/-- KLAUNCH reads its record and everything the record names at its start (R322, R332). -/
def State.readOffer (s : State) (q sem rec : Nat) : State :=
  match s.queueWords (s.queue q).gate (s.queue q).ctx 8 rec with
  | .error e => s.queueError q e
  | .ok l =>
    match s.readLaunch (s.queueOffer q) (LaunchRec.ofWords l) with
    | (s, .error e) => s.queueError q e.code
    | (s, .ok x) => s.offerLaunch q sem s.now (LaunchRec.ofWords l) x

/-- KLAUNCH; no launch is accepted while a master is elected (R322, R351). -/
def execKlaunch (sem : BitVec 48) (rec : Word) (s : State) : Host.Outcome State Fault Refusal :=
  .next (if s.dies.electing then s
    else if sem.toNat % 8 ≠ 0 then s.queueError s.fQueue 0x05
    else if rec.toNat % 64 ≠ 0 then s.queueError s.fQueue 0x16
    else
      match s.completionFault (s.queue s.fQueue).gate (s.queue s.fQueue).ctx sem.toNat with
      | some e => s.queueError s.fQueue e
      | none => s.readOffer s.fQueue sem.toNat rec.toNat)

/-- The pages of one end of a KCOPY, from page number `p` on (R323). -/
def State.kcopyPages (s : State) (h c : Nat) (need : Perm) (a p : Nat) : Nat → Except Nat (SMap (Nat × Bool))
  | 0 => .ok []
  | n + 1 =>
    match s.queueSpot h c need (max a (p * 65536)) with
    | .error e => .error e
    | .ok k =>
      match s.kcopyPages h c need a (p + 1) n with
      | .error e => .error e
      | .ok l => .ok ((p, k.1 / 65536 * 65536, k.2) :: l)

/-- Pages a range of queue addresses touches. -/
def pagesIn (a n : Nat) : Nat := if n = 0 then 0 else (a + n - 1) / 65536 - a / 65536 + 1

/-- Two ranges in one form that overlap (R323). -/
def overlapping (d s n : Nat) : Bool :=
  decide (0 < n) && (bit d 63 == bit s 63) && decide (d < s + n ∧ s < d + n)

/-- The translation of the pages of a KCOPY is gathered (R397, R401). -/
def State.kcopyGather (s : State) (c : Nat) (l : SMap (Nat × Bool)) : State :=
  l.foldl (fun (s : State) e => s.queueGather c (e.1 * 65536) false) s

/-- When the oldest entry that a KCOPY holds was read from its table (R397). -/
def State.oldestGrant (s : State) (c : Nat) (l : SMap (Nat × Bool)) : Nat :=
  l.foldl (fun n e => if bit (e.1 * 65536) 63 then n else min n (s.grantedAt c (e.1 * 65536))) s.now

/-- KCOPY: its check phase (R323). -/
def execKcopy (desc : Word) (s : State) : Host.Outcome State Fault Refusal :=
  .next (let q := s.fQueue; let c := (s.queue q).ctx; let h := (s.queue q).gate
    if desc.toNat % 16 ≠ 0 then s.queueError q 0x05
    else
      match s.queueWords h c 4 desc.toNat with
      | .error e => s.queueError q e
      | .ok l =>
        let d := (l.getD 0 0).toNat; let r := (l.getD 1 0).toNat; let n := (l.getD 2 0).toNat; let sem := (l.getD 3 0).toNat
        s.withHost q [d, r, sem] (if sem % 8 ≠ 0 then s.queueError q 0x05
        else if d % 8 ≠ 0 ∨ r % 8 ≠ 0 ∨ n % 8 ≠ 0 ∨ 2 ^ 40 ≤ n ∨ overlapping d r n then s.queueError q 0x16
        else if !queueForm d || !queueForm r then s.queueError q 0x08
        else
          match s.kcopyPages h c .w d (d / 65536) (pagesIn d n) with
          | .error e => s.queueError q e
          | .ok dp =>
            match s.kcopyPages h c .r r (r / 65536) (pagesIn r n) with
            | .error e => s.queueError q e
            | .ok sp =>
              match s.completionFault h c sem with
              | some e => s.queueError q e
              | none =>
                let k : KCopy := { dst := d, src := r, bytes := n, sem := sem, since := s.oldestGrant c (dp ++ sp), dpages := dp, spages := sp, landed := [],
                                    sent := [], num := ((s.queue q).kcopies.map (·.num)).foldl max 0 + 1 }
                let s := ((s.queueGather c desc.toNat false).kcopyGather c dp).kcopyGather c sp
                (s.updQueue q (fun x => { x with kcopies := x.kcopies ++ [k] })).recordDone q))

/-- Arrivals of an instance of a context. -/
def Ctx.qbar (x : Ctx) (id : Nat) : Option QBar := x.qbars.find? (fun b => b.id = id)
def Ctx.putQbar (x : Ctx) (b : QBar) : Ctx := { x with qbars := x.qbars.filter (fun y => y.id ≠ b.id) ++ [b] }
def Ctx.dropQbar (x : Ctx) (id : Nat) : Ctx := { x with qbars := x.qbars.filter (fun y => y.id ≠ id) }

/-- QBAR: the last arrival retires the records of all (R324). -/
def execQbar (bid n1 : BitVec 6) (s : State) : Host.Outcome State Fault Refusal :=
  .next (let q := s.fQueue; let c := (s.queue q).ctx; let id := bid.toNat; let n := n1.toNat + 1
    let b := ((s.ctx c).qbar id).getD ⟨id, n, []⟩
    if n < 2 ∨ b.n ≠ n then s.queueError q 0x16
    else
      let l := if b.queues.contains q then b.queues else b.queues ++ [q]
      if n ≤ l.length then l.foldl (fun (s : State) j => s.retireRecord j) (s.updCtx c (fun x => x.dropQbar id))
      else (s.updCtx c (fun x => x.putQbar ⟨id, n, l⟩)).recordWaits q (.qbar id))

/-- Every KCOPY of a queue has landed, with its completion signal (R327). -/
def State.copiesDone (s : State) (q : Nat) : Bool := (s.queue q).kcopies.isEmpty && !s.heldBy q [.kcopy]

/-- INTR: it waits as FENCEQ does, and until its message can be sent (R325, R426). -/
def execIntr (entry : BitVec 11) (s : State) : Host.Outcome State Fault Refusal :=
  .next (if entry.toNat < 16 then s.queueError s.fQueue 0x16
    else if s.copiesDone s.fQueue && !s.hostDown then (s.sendMsix entry.toNat).recordDone s.fQueue
    else s.recordWaits s.fQueue (.copies (some entry.toNat)))

/-- JUMP (R326). -/
def execJump (target : Word) (s : State) : Host.Outcome State Fault Refusal :=
  .next (if (s.queue s.fQueue).point = none then s.queueError s.fQueue 0x16
    else s.withAddr 16 .r target.toNat (fun _ => s.updQueue s.fQueue (fun x => x.retireTo (some target.toNat))))

/-- CALLQ (R326). -/
def execCallq (target : Word) (s : State) : Host.Outcome State Fault Refusal :=
  .next (if 3 ≤ (s.queue s.fQueue).sdepth then s.queueError s.fQueue 0x16
    else s.withAddr 16 .r target.toNat (fun _ => s.updQueue s.fQueue (fun x =>
      { x with retstk := x.retstk.set x.sdepth (match x.point with | none => 0 | some a => (a + 16) % 2 ^ 64),
               sdepth := x.sdepth + 1 }.retireTo (some target.toNat))))

/-- RETQ (R326). -/
def execRetq (s : State) : Host.Outcome State Fault Refusal :=
  .next (if (s.queue s.fQueue).point = none then s.queueError s.fQueue 0x16
    else s.updQueue s.fQueue (fun x =>
      let a := x.retstk.getD (x.sdepth - 1) 0
      { x with sdepth := x.sdepth - 1 }.retireTo (if a = 0 then none else some a)))

/-- The condition of WAITIDLE: kernels are over and KCOPYs have landed, with their signals (R327). -/
def State.queueIdle (s : State) (q : Nat) : Bool :=
  let x := s.queue q
  s.copiesDone q && !s.heldBy q [.kernel] && x.kernels.all (fun k => match s.kernel k with | some y => y.st.over | none => true)

/-- WAITIDLE (R327). -/
def execWaitidle (s : State) : Host.Outcome State Fault Refusal :=
  .next (if s.queueIdle s.fQueue then s.retireRecord s.fQueue else s.recordWaits s.fQueue (.idle none))

/-- STAMP; with .done it first waits as WAITIDLE does (R328). -/
def execStamp (done : Bool) (addr : Word) (s : State) : Host.Outcome State Fault Refusal :=
  .next (s.withAddr 8 .w addr.toNat (fun k =>
    if done && !s.queueIdle s.fQueue then s.recordWaits s.fQueue (.idle (some addr.toNat))
    else s.queueStore s.fQueue addr.toNat k s.now false))

/-- FENCEQ (R327). -/
def execFenceq (s : State) : Host.Outcome State Fault Refusal :=
  .next (if s.copiesDone s.fQueue then s.retireRecord s.fQueue else s.recordWaits s.fQueue (.copies none))

/-- A record of R317 executes on the queue served; anything else is a reserved OP (R319). -/
def execRecord (i : Instr) (s : State) : Host.Outcome State Fault Refusal :=
  match i with
  | .nopq => execNopq s
  | .semwait c v b => execSemwait c v b s
  | .semsig n b => execSemsig n b s
  | .semset v b => execSemset v b s
  | .klaunch m b => execKlaunch m b s
  | .kcopy b => execKcopy b s
  | .qbar b n => execQbar b n s
  | .intr e => execIntr e s
  | .jump b => execJump b s
  | .callq b => execCallq b s
  | .retq => execRetq s
  | .waitidle => execWaitidle s
  | .stamp d b => execStamp d b s
  | .fenceq => execFenceq s
  | _ => .next (s.queueError s.fQueue 0x01)

/-! ### Service (R316) -/

/-- The queue addresses a record names. -/
def recordAddrs : Instr → List Nat
  | .semwait _ _ b => [b.toNat]
  | .semsig _ b => [b.toNat]
  | .semset _ b => [b.toNat]
  | .klaunch _ b => [b.toNat]
  | .kcopy b => [b.toNat]
  | .jump b => [b.toNat]
  | .callq b => [b.toNat]
  | .stamp _ b => [b.toNat]
  | _ => []

/-- A queue that processor `h` may serve: ACTIVE, in a RESIDENT context, with no record in progress; in minimal mode only the processors of gateway 0 run (R308, R316, R437). -/
def State.servable (s : State) (h : Nat) (x : Queue) : Bool :=
  decide (x.cp = h ∧ x.st = .active ∧ (s.ctx x.ctx).st = .resident) && !x.retiring && !x.destroying && !(s.bt.minimal && decide (2 ≤ h))

/-- The queue served next: of the highest priority, the next id after the last one served (R316). -/
def State.nextServed (s : State) (h : Nat) : Option Nat :=
  let l := (s.queues.filter (fun e => s.servable h e.2)).map (fun e => (e.1, e.2.prio))
  let top := l.foldl (fun m e => max m e.2) 0
  let ids := (l.filter (fun e => decide (e.2 = top))).map (·.1)
  let least (l : List Nat) : Option Nat := l.foldl (fun b i => match b with | none => some i | some j => some (min i j)) none
  match SMap.find s.mg.served h with
  | none => least ids
  | some last =>
    match least (ids.filter (fun i => decide (last < i))) with
    | some i => some i
    | none => least ids

/-- RECORD_SERVICE: a processor reads and executes the current record of the queue it serves next; a queue with no record left is IDLE (R316, R318, R319). -/
def execRecordService (h : Nat) (s : State) : Host.Outcome State Fault Refusal :=
  match s.nextServed h with
  | none => .next s
  | some q =>
    let s : State := { s with fQueue := q, mg := { s.mg with served := SMap.put s.mg.served h q } }
    let x := s.queue q
    if x.settled = .idle then .next (s.updQueue q (fun x => { x with st := .idle }))
    else if s.hostDown && bit x.recordAt 63 then .next (s.recordWaits q .host)
    else
      match s.queueWords x.gate x.ctx 2 x.recordAt with
      | .error e => .next (s.queueError q e)
      | .ok l =>
        match Decode.decodeRec ((l.getD 0 0).toNat + (l.getD 1 0).toNat * 2 ^ 64) with
        | .error _ => .next (s.queueError q 0x01)
        | .ok i =>
          if s.hostDown && (recordAddrs i).any (fun a => bit a 63) then .next (s.recordWaits q .host)
          else execRecord i (s.queueGather x.ctx x.recordAt false)

/-- RECORD_RETIREMENT: a record that has had its effect retires; a record whose condition holds has its effect and retires (R317, R318, R325 to R328). -/
def execRecordRetirement (q : Nat) (s : State) : Host.Outcome State Fault Refusal :=
  .next (let x := s.queue q
    if x.st = .active ∧ x.retiring then (if s.heldBy q [.record] then s else s.retireRecord q)
    else if x.st ≠ .waiting then s
    else
      match x.wait with
      | .host => if s.hostDown then s else s.updQueue q (fun x => { x with st := .active, wait := .none })
      | .idle none => if s.queueIdle q then s.retireRecord q else s
      | .idle (some a) =>
        if s.queueIdle q && !(s.hostDown && bit a 63) then
          match s.queueFixed x.gate x.ctx .w a with
          | .error e => s.queueError q e
          | .ok k =>
            let s := s.queueStore q a k s.now false
            if s.heldBy q [.record] then s else s.retireRecord q
        else s
      | .copies none => if s.copiesDone q then s.retireRecord q else s
      | .copies (some e) => if s.copiesDone q && !s.hostDown then (s.sendMsix e).retireRecord q else s
      | _ => s)

/-- A scheduled read of the semaphore that a queue waits on, where it is due (R320). -/
def State.reread (s : State) (q : Nat) : State :=
  let x := s.queue q
  match x.wait with
  | .sem a c v t0 k n w =>
    if x.st ≠ .waiting ∨ s.now < n ∨ (s.hostDown && bit a 63) then s else s.semRead q a c v (.sem a c v t0 (k + 1) (rereadAt t0 (k + 2)) w)
  | _ => s

/-- A read after a write of the queue machinery; the schedule restarts from it (R320). -/
def State.localWake (s : State) (q : Nat) : State :=
  let x := s.queue q
  match x.wait with
  | .sem a c v _ _ _ (some _) =>
    if x.st ≠ .waiting ∨ (s.hostDown && bit a 63) then s else s.semRead q a c v (.sem a c v s.now 0 (rereadAt s.now 1) none)
  | _ => s

/-- SEMWAIT_REREAD: a scheduled read (R320). -/
def execSemwaitReread (q : Nat) (s : State) : Host.Outcome State Fault Refusal := .next (s.reread q)

/-- LOCAL_WAKE (R320). -/
def execLocalWake (q : Nat) (s : State) : Host.Outcome State Fault Refusal := .next (s.localWake q)

/-- Reads of semaphores whose time has come: a scheduled one, or one that a write asked for 1,000 pt ago (R320). -/
def State.semReads (s : State) : State :=
  s.queues.foldl (fun (s : State) e =>
    match (s.queue e.1).wait with
    | .sem _ _ _ _ _ _ (some w) => if w + 1_000 ≤ s.now then s.localWake e.1 else s.reread e.1
    | _ => s.reread e.1) s

/-- When the semaphore of a queue that waits must be read again (R320). -/
def QWait.due : QWait → List Nat
  | .sem _ _ _ _ _ n w => n :: (w.map (· + 1_000)).toList
  | _ => []

/-! ### KCOPY (R323) -/

/-- Where a word of a KCOPY lies: under the entry leased at its check phase, or read again once the lease has expired (R397). -/
def State.kcopySpot (s : State) (h c : Nat) (need : Perm) (k : KCopy) (l : SMap (Nat × Bool)) (a : Nat) : Option (Nat × Bool) :=
  if s.now < k.since + Config.leaseLen then (SMap.find l (a / 65536)).map (fun e => (e.1 + a % 65536, e.2))
  else match s.queueSpot h c need a with | .ok e => some e | .error _ => none

/-- A page of a KCOPY can no longer be reached from the gateway that moves its words (R23, R26, R308, R425). -/
def State.kcopyCut (s : State) (h : Nat) (k : KCopy) : Bool := (k.dpages ++ k.spages).any (fun e => !s.gateReaches h e.2.1)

===============

YOUR TASK — Return only the lines of the records in which the string "SMap" appears.

TASK RESPONSE —
def State.kcopyPages (s : State) (h c : Nat) (need : Perm) (a p : Nat) : Nat → Except Nat (SMap (Nat × Bool))
def State.kcopyGather (s : State) (c : Nat) (l : SMap (Nat × Bool)) : State :=
def State.oldestGrant (s : State) (c : Nat) (l : SMap (Nat × Bool)) : Nat :=
  match SMap.find s.mg.served h with
    let s : State := { s with fQueue := q, mg := { s.mg with served := SMap.put s.mg.served h q } }
def State.kcopySpot (s : State) (h c : Nat) (need : Perm) (k : KCopy) (l : SMap (Nat × Bool)) (a : Nat) : Option (Nat × Bool) :=
  if s.now < k.since + Config.leaseLen then (SMap.find l (a / 65536)).map (fun e => (e.1 + a % 65536, e.2))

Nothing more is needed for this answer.